Он любил скорость. По-настоящему любил. Больше всего на свете. Даже больше девушек. Это были самые счастливые минуты в его жизни – минуты покоя, умиротворения, свободы… В четырнадцать он царил на дорогах Турени, лежа грудью на руле мопеда, и был похож на жабу на спичечной коробке (так тогда говорили), в двадцать купил себе первый подержанный мотоцикл на деньги, заработанные летом в поганой забегаловке близ Сомюра, а сегодня это стало его единственным развлечением: мечтать о мотоцикле, покупать его, доводить до ума, испытывать его, начинать мечтать о другом мотоцикле, тащиться в комиссионку, продавать предыдущий, покупать, доводить… итак до бесконечности.
Не будь у него мотоцикла, он бы чаще звонил своей старушке, моля Бога, чтобы она не пересказывала ему каждый раз всю свою жизнь…
Проблема заключалась в том, что проветрить мозги уже так просто не получалось. Даже при скорости 200 километров в час он не ощущал привычной легкости.
Даже при 210 и 220 его одолевали мысли. Он изворачивался, хитрил, морщился, ежился, но все было напрасно – мысли словно прилипли к его телу, и от заправки до заправки продолжали лезть в голову.
Сегодня, 1 января, в сухой и сверкающий, как новая монета, денек, он мчался на своем двухколесном друге, без сумки, без рюкзака за спиной, на пирушку с двумя очаровательными бабульками, и предупредительные автомобилисты уступали ему дорогу, а он махал рукой в знак благодарности.
Он сдался и прокручивал в голове одну и ту же заезженную песню: за что ему такая жизнь? Сколько еще придется терпеть? Как от всего этого избавиться? За что такая жизнь? Сколько еще придется терпеть? Где искать спасения? За что?

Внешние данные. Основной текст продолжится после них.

-- ==== Sys2Proof/Certificates/Slice0/Obligations.lean ====
section
/-! DEFINITION. The statements for the provers. -/

open Sys2Proof Sys2Proof.Machine


/-! ### The base instruction set -/

/-- R105 (the base integer instructions of RV64IM, register forms): each writes the value of the unprivileged
specification to x[rd], goes on at pc + 4, retires one word, and changes nothing else: no other register, no flag, no
CSR but `minstret`, no byte of memory. Every form of every operand, from every state in which the hart is in no wait. -/
def Obligations.IntegerWordsWriteTheirResult : Prop :=
  ∀ s : State, s.me.waiting = none →
    (∀ op rd rs1 rs2, exec (.integerOp (.alu op rd rs1 rs2)) s = .next (s.wrote rd (aluVal op (s.x rs1) (s.x rs2)))) ∧
    (∀ op rd rs1 rs2, exec (.integerOp (.aluW op rd rs1 rs2)) s = .next (s.wrote rd (aluWVal op (s.x rs1) (s.x rs2)))) ∧
    (∀ op rd rs1 i, exec (.integerOp (.aluI op rd rs1 i)) s = .next (s.wrote rd (aluIVal op (s.x rs1) (imm12 i)))) ∧
    (∀ rd rs1 i, exec (.integerOp (.addiw rd rs1 i)) s = .next (s.wrote rd (sext32 (s.x rs1 + imm12 i)))) ∧
    (∀ op rd rs1 n, exec (.integerOp (.shiftI op rd rs1 n)) s = .next (s.wrote rd (shiftVal op (s.x rs1) n.toNat))) ∧
    (∀ op rd rs1 n, exec (.integerOp (.shiftIW op rd rs1 n)) s = .next (s.wrote rd (shiftWVal op (s.x rs1) n.toNat))) ∧
    (∀ rd i, exec (.integerOp (.lui rd i)) s = .next (s.wrote rd (immU i))) ∧
    (∀ rd i, exec (.integerOp (.auipc rd i)) s = .next (s.wrote rd (s.me.pc + immU i)))

/-- The values behind `IntegerWordsWriteTheirResult` in their corners, by the unprivileged specification (R105): division
by zero, signed overflow of the division, shift amounts of six and five bits, and the high half of the products as exact
products of integers. -/
def Obligations.IntegerCornersAreTheStandardOnes : Prop :=
  (∀ a : Word, aluVal .div a 0 = -1 ∧ aluVal .divu a 0 = -1 ∧ aluVal .rem a 0 = a ∧ aluVal .remu a 0 = a) ∧
  (aluVal .div (BitVec.intMin 64) (-1) = BitVec.intMin 64 ∧ aluVal .rem (BitVec.intMin 64) (-1) = 0) ∧
  (∀ a b : Word, aluVal .sll a b = aluVal .sll a (b &&& 63) ∧ aluVal .sra a b = aluVal .sra a (b &&& 63) ∧
    aluWVal .sllw a b = aluWVal .sllw a (b &&& 31)) ∧
  (∀ a b : Word, (aluVal .mulhu a b).toNat * 2 ^ 64 + (aluVal .mul a b).toNat = a.toNat * b.toNat) ∧
  (∀ a b : Word, (aluVal .mulh a b).toInt * 2 ^ 64 + (aluVal .mul a b).toNat = a.toInt * b.toInt) ∧
  (∀ (op : AluWOp) (a b : Word), (aluWVal op a b).extractLsb' 32 32 =
    if (aluWVal op a b).getLsbD 31 then BitVec.allOnes 32 else 0)

/-- R105, R100: a jump or a branch. A taken transfer to a 4-byte aligned target sets the pc to it, and `jal` and `jalr`
write pc + 4 to x[rd]; a branch not taken goes on at pc + 4; nothing else changes but `minstret`. A taken transfer to any
other target raises the instruction-address-misaligned trap, cause 0, with the target as its value. -/
def Obligations.ControlTransfersReachTheirTarget : Prop :=
  ∀ s : State, s.me.waiting = none →
    (∀ rd i, exec (.integerOp (.jal rd i)) s =
      if (s.me.pc + immJ i).toNat % 4 = 0 then .next (s.went (s.me.pc + immJ i) true rd (s.me.pc + 4))
      else .next (s.takeTrap s.cur false 0 0 (s.me.pc + immJ i))) ∧
    (∀ rd rs1 i, exec (.integerOp (.jalr rd rs1 i)) s =
      if ((s.x rs1 + imm12 i) &&& ~~~(1 : Word)).toNat % 4 = 0 then
        .next (s.went ((s.x rs1 + imm12 i) &&& ~~~(1 : Word)) true rd (s.me.pc + 4))
      else .next (s.takeTrap s.cur false 0 0 ((s.x rs1 + imm12 i) &&& ~~~(1 : Word)))) ∧
    (∀ c rs1 rs2 i, exec (.integerOp (.branch c rs1 rs2 i)) s =
      if branchTaken c (s.x rs1) (s.x rs2) then
        (if (s.me.pc + immB i).toNat % 4 = 0 then .next (s.went (s.me.pc + immB i) true 0 0)
         else .next (s.takeTrap s.cur false 0 0 (s.me.pc + immB i)))
      else .next (s.went (s.me.pc + 4) false 0 0))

Он умирал от усталости, но пребывал скорее в хорошем настроении. Он пригласил Ивонну, чтобы отблагодарить ее и с тайной надеждой, что она возьмет на себя застольную беседу, а он проведет время «на автопилоте». Улыбочка направо, улыбочка налево, несколько ругательств, чтобы доставить им удовольствие, а там, глядишь, и кофе подадут…

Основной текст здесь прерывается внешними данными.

-- ==== Sys2Proof/Laws/State.lean ====
section
/-! SUPPORT. What every update of the state leaves alone: one lemma per field per update; and what the registers, the
tables and the units of the state read as after an update. -/

namespace Sys2Proof.Machine

/-! ### setHart -/

@[simp] theorem State.setHart_mem (s : State) (h : Nat) (x : Hart) : (s.setHart h x).mem = s.mem := rfl
@[simp] theorem State.setHart_tasks (s : State) (h : Nat) (x : Hart) : (s.setHart h x).tasks = s.tasks := rfl
@[simp] theorem State.setHart_futures (s : State) (h : Nat) (x : Hart) : (s.setHart h x).futures = s.futures := rfl
@[simp] theorem State.setHart_clusters (s : State) (h : Nat) (x : Hart) : (s.setHart h x).clusters = s.clusters := rfl
@[simp] theorem State.setHart_pairs (s : State) (h : Nat) (x : Hart) : (s.setHart h x).pairs = s.pairs := rfl
@[simp] theorem State.setHart_barriers (s : State) (h : Nat) (x : Hart) : (s.setHart h x).barriers = s.barriers := rfl
@[simp] theorem State.setHart_mailboxes (s : State) (h : Nat) (x : Hart) : (s.setHart h x).mailboxes = s.mailboxes := rfl
@[simp] theorem State.setHart_parts (s : State) (h : Nat) (x : Hart) : (s.setHart h x).parts = s.parts := rfl
@[simp] theorem State.setHart_gates (s : State) (h : Nat) (x : Hart) : (s.setHart h x).gates = s.gates := rfl
@[simp] theorem State.setHart_rings (s : State) (h : Nat) (x : Hart) : (s.setHart h x).rings = s.rings := rfl
@[simp] theorem State.setHart_queues (s : State) (h : Nat) (x : Hart) : (s.setHart h x).queues = s.queues := rfl
@[simp] theorem State.setHart_launches (s : State) (h : Nat) (x : Hart) : (s.setHart h x).launches = s.launches := rfl
@[simp] theorem State.setHart_fmts (s : State) (h : Nat) (x : Hart) : (s.setHart h x).fmts = s.fmts := rfl
@[simp] theorem State.setHart_fmtVers (s : State) (h : Nat) (x : Hart) : (s.setHart h x).fmtVers = s.fmtVers := rfl
@[simp] theorem State.setHart_gateMarks (s : State) (h : Nat) (x : Hart) : (s.setHart h x).gateMarks = s.gateMarks := rfl
@[simp] theorem State.setHart_keys (s : State) (h : Nat) (x : Hart) : (s.setHart h x).keys = s.keys := rfl
@[simp] theorem State.setHart_unitKeys (s : State) (h : Nat) (x : Hart) : (s.setHart h x).unitKeys = s.unitKeys := rfl
@[simp] theorem State.setHart_hargs (s : State) (h : Nat) (x : Hart) : (s.setHart h x).hargs = s.hargs := rfl
@[simp] theorem State.setHart_hstat (s : State) (h : Nat) (x : Hart) : (s.setHart h x).hstat = s.hstat := rfl
@[simp] theorem State.setHart_hwait (s : State) (h : Nat) (x : Hart) : (s.setHart h x).hwait = s.hwait := rfl
@[simp] theorem State.setHart_vfArgs (s : State) (h : Nat) (x : Hart) : (s.setHart h x).vfArgs = s.vfArgs := rfl
@[simp] theorem State.setHart_vfStat (s : State) (h : Nat) (x : Hart) : (s.setHart h x).vfStat = s.vfStat := rfl
@[simp] theorem State.setHart_drops (s : State) (h : Nat) (x : Hart) : (s.setHart h x).drops = s.drops := rfl
@[simp] theorem State.setHart_msix (s : State) (h : Nat) (x : Hart) : (s.setHart h x).msix = s.msix := rfl
@[simp] theorem State.setHart_ats (s : State) (h : Nat) (x : Hart) : (s.setHart h x).ats = s.ats := rfl
@[simp] theorem State.setHart_chip (s : State) (h : Nat) (x : Hart) : (s.setHart h x).chip = s.chip := rfl
@[simp] theorem State.setHart_ready (s : State) (h : Nat) (x : Hart) : (s.setHart h x).ready = s.ready := rfl
@[simp] theorem State.setHart_profile (s : State) (h : Nat) (x : Hart) : (s.setHart h x).profile = s.profile := rfl
@[simp] theorem State.setHart_ports (s : State) (h : Nat) (x : Hart) : (s.setHart h x).ports = s.ports := rfl
@[simp] theorem State.setHart_outgoing (s : State) (h : Nat) (x : Hart) : (s.setHart h x).outgoing = s.outgoing := rfl
@[simp] theorem State.setHart_departed (s : State) (h : Nat) (x : Hart) : (s.setHart h x).departed = s.departed := rfl
@[simp] theorem State.setHart_forwards (s : State) (h : Nat) (x : Hart) : (s.setHart h x).forwards = s.forwards := rfl
@[simp] theorem State.setHart_former (s : State) (h : Nat) (x : Hart) : (s.setHart h x).former = s.former := rfl
@[simp] theorem State.setHart_halted (s : State) (h : Nat) (x : Hart) : (s.setHart h x).halted = s.halted := rfl
@[simp] theorem State.setHart_serial (s : State) (h : Nat) (x : Hart) : (s.setHart h x).serial = s.serial := rfl
@[simp] theorem State.setHart_pending (s : State) (h : Nat) (x : Hart) : (s.setHart h x).pending = s.pending := rfl
@[simp] theorem State.setHart_turns (s : State) (h : Nat) (x : Hart) : (s.setHart h x).turns = s.turns := rfl
@[simp] theorem State.setHart_cur (s : State) (h : Nat) (x : Hart) : (s.setHart h x).cur = s.cur := rfl
@[simp] theorem State.setHart_clock (s : State) (h : Nat) (x : Hart) : (s.setHart h x).clock = s.clock := rfl
@[simp] theorem State.setHart_fresh (s : State) (h : Nat) (x : Hart) : (s.setHart h x).fresh = s.fresh := rfl

/-! ### modHart -/

@[simp] theorem State.modHart_mem (s : State) (h : Nat) (f : Hart → Hart) : (s.modHart h f).mem = s.mem := rfl
@[simp] theorem State.modHart_tasks (s : State) (h : Nat) (f : Hart → Hart) : (s.modHart h f).tasks = s.tasks := rfl
@[simp] theorem State.modHart_futures (s : State) (h : Nat) (f : Hart → Hart) : (s.modHart h f).futures = s.futures := rfl
@[simp] theorem State.modHart_clusters (s : State) (h : Nat) (f : Hart → Hart) : (s.modHart h f).clusters = s.clusters := rfl
@[simp] theorem State.modHart_pairs (s : State) (h : Nat) (f : Hart → Hart) : (s.modHart h f).pairs = s.pairs := rfl
@[simp] theorem State.modHart_barriers (s : State) (h : Nat) (f : Hart → Hart) : (s.modHart h f).barriers = s.barriers := rfl
@[simp] theorem State.modHart_mailboxes (s : State) (h : Nat) (f : Hart → Hart) : (s.modHart h f).mailboxes = s.mailboxes := rfl
@[simp] theorem State.modHart_parts (s : State) (h : Nat) (f : Hart → Hart) : (s.modHart h f).parts = s.parts := rfl
@[simp] theorem State.modHart_gates (s : State) (h : Nat) (f : Hart → Hart) : (s.modHart h f).gates = s.gates := rfl
@[simp] theorem State.modHart_rings (s : State) (h : Nat) (f : Hart → Hart) : (s.modHart h f).rings = s.rings := rfl
@[simp] theorem State.modHart_queues (s : State) (h : Nat) (f : Hart → Hart) : (s.modHart h f).queues = s.queues := rfl
@[simp] theorem State.modHart_launches (s : State) (h : Nat) (f : Hart → Hart) : (s.modHart h f).launches = s.launches := rfl
@[simp] theorem State.modHart_fmts (s : State) (h : Nat) (f : Hart → Hart) : (s.modHart h f).fmts = s.fmts := rfl
@[simp] theorem State.modHart_fmtVers (s : State) (h : Nat) (f : Hart → Hart) : (s.modHart h f).fmtVers = s.fmtVers := rfl
@[simp] theorem State.modHart_gateMarks (s : State) (h : Nat) (f : Hart → Hart) : (s.modHart h f).gateMarks = s.gateMarks := rfl
@[simp] theorem State.modHart_keys (s : State) (h : Nat) (f : Hart → Hart) : (s.modHart h f).keys = s.keys := rfl
@[simp] theorem State.modHart_unitKeys (s : State) (h : Nat) (f : Hart → Hart) : (s.modHart h f).unitKeys = s.unitKeys := rfl
@[simp] theorem State.modHart_hargs (s : State) (h : Nat) (f : Hart → Hart) : (s.modHart h f).hargs = s.hargs := rfl
@[simp] theorem State.modHart_hstat (s : State) (h : Nat) (f : Hart → Hart) : (s.modHart h f).hstat = s.hstat := rfl
@[simp] theorem State.modHart_hwait (s : State) (h : Nat) (f : Hart → Hart) : (s.modHart h f).hwait = s.hwait := rfl
@[simp] theorem State.modHart_vfArgs (s : State) (h : Nat) (f : Hart → Hart) : (s.modHart h f).vfArgs = s.vfArgs := rfl
@[simp] theorem State.modHart_vfStat (s : State) (h : Nat) (f : Hart → Hart) : (s.modHart h f).vfStat = s.vfStat := rfl
@[simp] theorem State.modHart_drops (s : State) (h : Nat) (f : Hart → Hart) : (s.modHart h f).drops = s.drops := rfl
@[simp] theorem State.modHart_msix (s : State) (h : Nat) (f : Hart → Hart) : (s.modHart h f).msix = s.msix := rfl
@[simp] theorem State.modHart_ats (s : State) (h : Nat) (f : Hart → Hart) : (s.modHart h f).ats = s.ats := rfl
@[simp] theorem State.modHart_chip (s : State) (h : Nat) (f : Hart → Hart) : (s.modHart h f).chip = s.chip := rfl
@[simp] theorem State.modHart_ready (s : State) (h : Nat) (f : Hart → Hart) : (s.modHart h f).ready = s.ready := rfl
@[simp] theorem State.modHart_profile (s : State) (h : Nat) (f : Hart → Hart) : (s.modHart h f).profile = s.profile := rfl
@[simp] theorem State.modHart_ports (s : State) (h : Nat) (f : Hart → Hart) : (s.modHart h f).ports = s.ports := rfl
@[simp] theorem State.modHart_outgoing (s : State) (h : Nat) (f : Hart → Hart) : (s.modHart h f).outgoing = s.outgoing := rfl
@[simp] theorem State.modHart_departed (s : State) (h : Nat) (f : Hart → Hart) : (s.modHart h f).departed = s.departed := rfl
@[simp] theorem State.modHart_forwards (s : State) (h : Nat) (f : Hart → Hart) : (s.modHart h f).forwards = s.forwards := rfl
@[simp] theorem State.modHart_former (s : State) (h : Nat) (f : Hart → Hart) : (s.modHart h f).former = s.former := rfl
@[simp] theorem State.modHart_halted (s : State) (h : Nat) (f : Hart → Hart) : (s.modHart h f).halted = s.halted := rfl
@[simp] theorem State.modHart_serial (s : State) (h : Nat) (f : Hart → Hart) : (s.modHart h f).serial = s.serial := rfl
@[simp] theorem State.modHart_pending (s : State) (h : Nat) (f : Hart → Hart) : (s.modHart h f).pending = s.pending := rfl
@[simp] theorem State.modHart_turns (s : State) (h : Nat) (f : Hart → Hart) : (s.modHart h f).turns = s.turns := rfl
@[simp] theorem State.modHart_cur (s : State) (h : Nat) (f : Hart → Hart) : (s.modHart h f).cur = s.cur := rfl
@[simp] theorem State.modHart_clock (s : State) (h : Nat) (f : Hart → Hart) : (s.modHart h f).clock = s.clock := rfl
@[simp] theorem State.modHart_fresh (s : State) (h : Nat) (f : Hart → Hart) : (s.modHart h f).fresh = s.fresh := rfl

Ивонна должна была забрать Полетту из богадельни, а потом они втроем встречались в «Отеле путников» – маленьком ресторанчике с яркими скатерками и букетиками засушенных цветов, где он проходил практику, а потом какое-то время работал. Это было в 1990-м. Тысячу миллионов световых лет назад. Но вспоминал он то время с удовольствием…
На чем он тогда ездил?
Кажется, на Fazer Yamaha?
Он мчался, закладывая зигзаги между разделительными линиями, подняв забрало шлема, чтобы чувствовать солнце. Он не переедет. Не сейчас. Он останется в этой слишком большой квартире, куда однажды утром, вместе с девушкой в ночной рубашке, сошедшей с небес, вернулась жизнь. Девушка была немногословна, но с тех пор, как они стали соседями, их дом ожил. Филибер начал выходить из своей комнаты, и они каждое утро пили вместе шоколад. Он сам перестал шваркать дверьми, чтобы не разбудить ее, и легче засыпал, слыша, как она что-то делает в соседней комнате.
Сначала он ее просто не выносил, но теперь все наладилось. Он ее прижал…
Эй, ты сам-то понял, что сейчас сказал? В смысле?
Да ладно, не придуривайся, чего там… Давай, Лестафье, посмотри мне в глаза и ответь – только искренне: ты и правда думаешь, что «прижал» ее?
Ну… нет…
Так-то лучше… Я знаю, парень, что ты не слишком хитер, но… Ты меня напутал!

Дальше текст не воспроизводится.